Frame is the study of social interaction among people. The purpose of framing in sociology is to generalize an issue or an opinion in form of pictures or words. The words or pictures are used in order to attract the audience and persuade them to agree with the point of view.
Capitalism is the social system that exists in many countries of the world. In capitalism the means of producing and distributing goods are owned by a minority of people known as the capitalist class. For sociologists, capitalism has been of interest due to its social effects because it has led to inequality, anomie, class struggle and social problems.
There are several main social controversies behind the emergence of the new reproductive technologies. These technologies pose a challenge to the traditional perception of the relationship between sex and procreation. They also affect the structure of linage and kinship networks. Most of these technologies increase the risks of multiple pregnancies, ectopic pregnancies and ovarian hyper stimulation syndrome.
Emile Durkheim, a French sociologist, described the term anomie as a condition of deregulation that used to occur in the society. He meant that rules that controlled how people behaved to each other were breaking down making people’s expectations for each other a mystery.

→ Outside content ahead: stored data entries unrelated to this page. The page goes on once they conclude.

/-- Read `n` bytes of space 0 at their homes for the running task, through the TLB. -/
def State.readSpace (s : State) (va n : Nat) : Try (Nat × State) :=
  match s.pieces true s.task.ctx 0 1 (n + 1) (va % 2 ^ 64) n with
  | .error e => .error e
  | .ok (ps, s) =>
    match foldTry (fun (acc : List Byte × State) p =>
        if p.zero then .ok (acc.1 ++ List.replicate p.len 0, acc.2)
        else
          match acc.2.deviceLoad s.task.ctx p.place p.len with
          | .error e => .error e
          | .ok (v, s) => .ok (acc.1 ++ leBytes p.len v, s)) ([], s) ps with
    | .error e => .error e
    | .ok (bs, s) => .ok (leValue bs, s)

/-- Push a continuation of the running task's launch (R98, R99): a later pawn of the launch, which a serial pawn holds (R102). -/
def State.pushContinuation (s : State) (p : Pawn) (joined : Bool := false) : State :=
  let k : Task := s.task
  let e : Entry := { pawn := p.continuation k.entry.pawn.cls k.lid, ctx := k.ctx, bind := k.entry.bind, bridged := joined }
  (s.pawnBorn k.entry).letIn s.cur e (fun s => s.pushPawn s.cur e)

/-- Steps 2 and 3 of JOIN (R399), so steps 1 to 3 of R98, on a record at an address of space 0. A reserved field of the
record or of the pawn at CPAWN, and an alignment of CPAWN, have no check and no effect: the bits are kept as they are
(note 76). -/
def State.joinAt (s : State) (va : Nat) : Try State :=
  let id := s.tp.cur
  let mask := s.tmask
  if va % 16 != 0 then .error (.fatal 0x49 0 0)
  else
    match s.pieces true s.task.ctx 0 4 17 va 16 with
    | .error e => .error e
    | .ok (ps, s) => s.await (fun m => s.tp.issuedDone mask id m) (fun s =>
        let place := (ps.headD { place := 0, len := 0, zero := false }).place
        let s := s.drain (fun w => w.tp == s.cur && w.agent < 8 && bitAt mask (w.agent - 1))
        match (s.beforeStore [(place, List.replicate 16 0)]).homeRead s.task.ctx place 16 with
        | .error e => .error e
        | .ok (v, s) =>
          let count := bits v 0 32
          let cpawn := v / 2 ^ 64
          let dec (s : State) : State := s.cPerform [(place, leBytes 4 (count - 1))]
          if count = 0 then .error (.fatal 0x4B 0 0)
          else if count = 1 && cpawn != 0 then
            match s.readSpace cpawn 32 with
            | .error e => .error e
            | .ok (p, s) => .ok ((dec s).pushContinuation (Pawn.ofBytes (leBytes 32 p)) true)
          else .ok (dec s))

/-- The task ends (R95, R110): its A stream is off; the queues are emptied when its E stream has ended too (R70). Its handles
stand until the next task starts (R235). -/
def State.endTask (s : State) : State :=
  let k : Task := s.task
  let s := s.pawnGone k.entry
  let t := s.tp
  let a := { t.ac with status := .off, phase := .committed, cbuf := [], cbufAt := [], readSet := [], heldSpawns := [],
                       heldBaris := [], bufPages := [], doomed := false, decls := [], mark := none, resv := none
                       svcReq := false }
  let t := { t with
    ac := a
    tasks := t.tasks.map (fun (x : Task) => if x.id == k.id then { x with ended := true } else x)
    queues := if t.finished 2 k.id then {} else t.queues
    preempt := none, cur := 0 }
  { s with tp := t.reap }

/-! ## CHAIN and RENQ -/

/-- CHAIN (R117, R365). -/
def execChain (u : ChainUnit) (rs1 : BitVec 5) (s : State) : Host.Outcome State Fault Refusal :=
  acStep 4 s (fun s =>
    let a := (s.getX rs1).toNat
    let c := s.eng u
    if 0x200000 ≤ a || a % 16 != 0 || !s.tp.usable a 16 then .error (.fatal 0x4D 0 0)
    else if 4 ≤ c.heads.length then .error .wait
    else .ok (s.setEng u { c with heads := c.heads ++ [(a, s.tp.cur)] }))

/-- The entries of a block from its bytes. -/
def entriesOf (bs : List Byte) : List (BitVec 128) :=
  (List.range (bs.length / 16)).map (fun i => BitVec.ofNat 128 (leValue ((bs.drop (16 * i)).take 16)))

/-- RENQ (R103, R417). -/
def execRenq (rs1 rs2 : BitVec 5) (s : State) : Host.Outcome State Fault Refusal :=
  acStep 4 s (fun s =>
    let a := (s.getX rs1).toNat
    let d := (s.getX rs2).toNat
    let count := bits d 8 8
    let tp := bits d 0 7
    let k : Task := { s.task with block := true }
    match s.commitFirst with
    | .error e => .error e
    | .ok () =>
      match (if count = 0 then .ok () else if 0x200000 ≤ a then .error (.fatal 0x44 0 0)
          else s.bankAccess a (16 * count)) with
      | .error e => .error e
      | .ok () =>
        match ChainUnit.ofCode (bits d 16 3) with
        | none => .error (.fatal 0x4C 0 0)
        | some u =>
          if a % 16 != 0 || count = 0 || 16 < count || !s.inService tp then .error (.fatal 0x4C 0 0)
          else
            match s.bankBytes a (16 * count) with
            | .error e => .error e
            | .ok bs =>
            let s1 := s.focus tp
            let c := s1.eng u
            if 8 ≤ c.blocks.length then .error .wait
            else
              let s1 := s1.setEng u { c with blocks := c.blocks ++ [{ entries := entriesOf bs, task := k }] }
              .ok ({ s1 with tp := s1.tp.mixedBy k.ctx }.focus s.cur))

/-! ## SPAWN, REGION, COMMIT -/

/-- `n` bytes of the banks that an A-stream word names lie in one bank (R48, R55). -/
def State.windowSpan (s : State) (a n : Nat) : Try Unit := if 0x200000 ≤ a then .error (.fatal 0x44 0 0) else s.bankAccess a n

In political process theory, insurgent consciousness refers to grievances and deprivation ideas. The idea behind this term is that some members of a society feel like they are mistreated and that is not accorded with them.
Social network is a theory used in social sciences to study relationship that exist between individuals, groups, societies or even in organizations. The study focuses on the ties, links and the nodes.
The basic nature of collective behavior or group behavior differs depending on intended actions. For mass actions, people tend to behave similarly on a universal scale, e.g. shoppers in different malls. For group action, people’s behavior is usually coordinated with a particular motive.
Hidden curriculum is an expression used to refer to all beliefs, knowledge and values that are part of the learning process but unrecognized. All the unacknowledged and unarticulated things taught to students explain best the term hidden curriculum. This is a vital issue in the sociological study of how leaning institutions generate social inequality.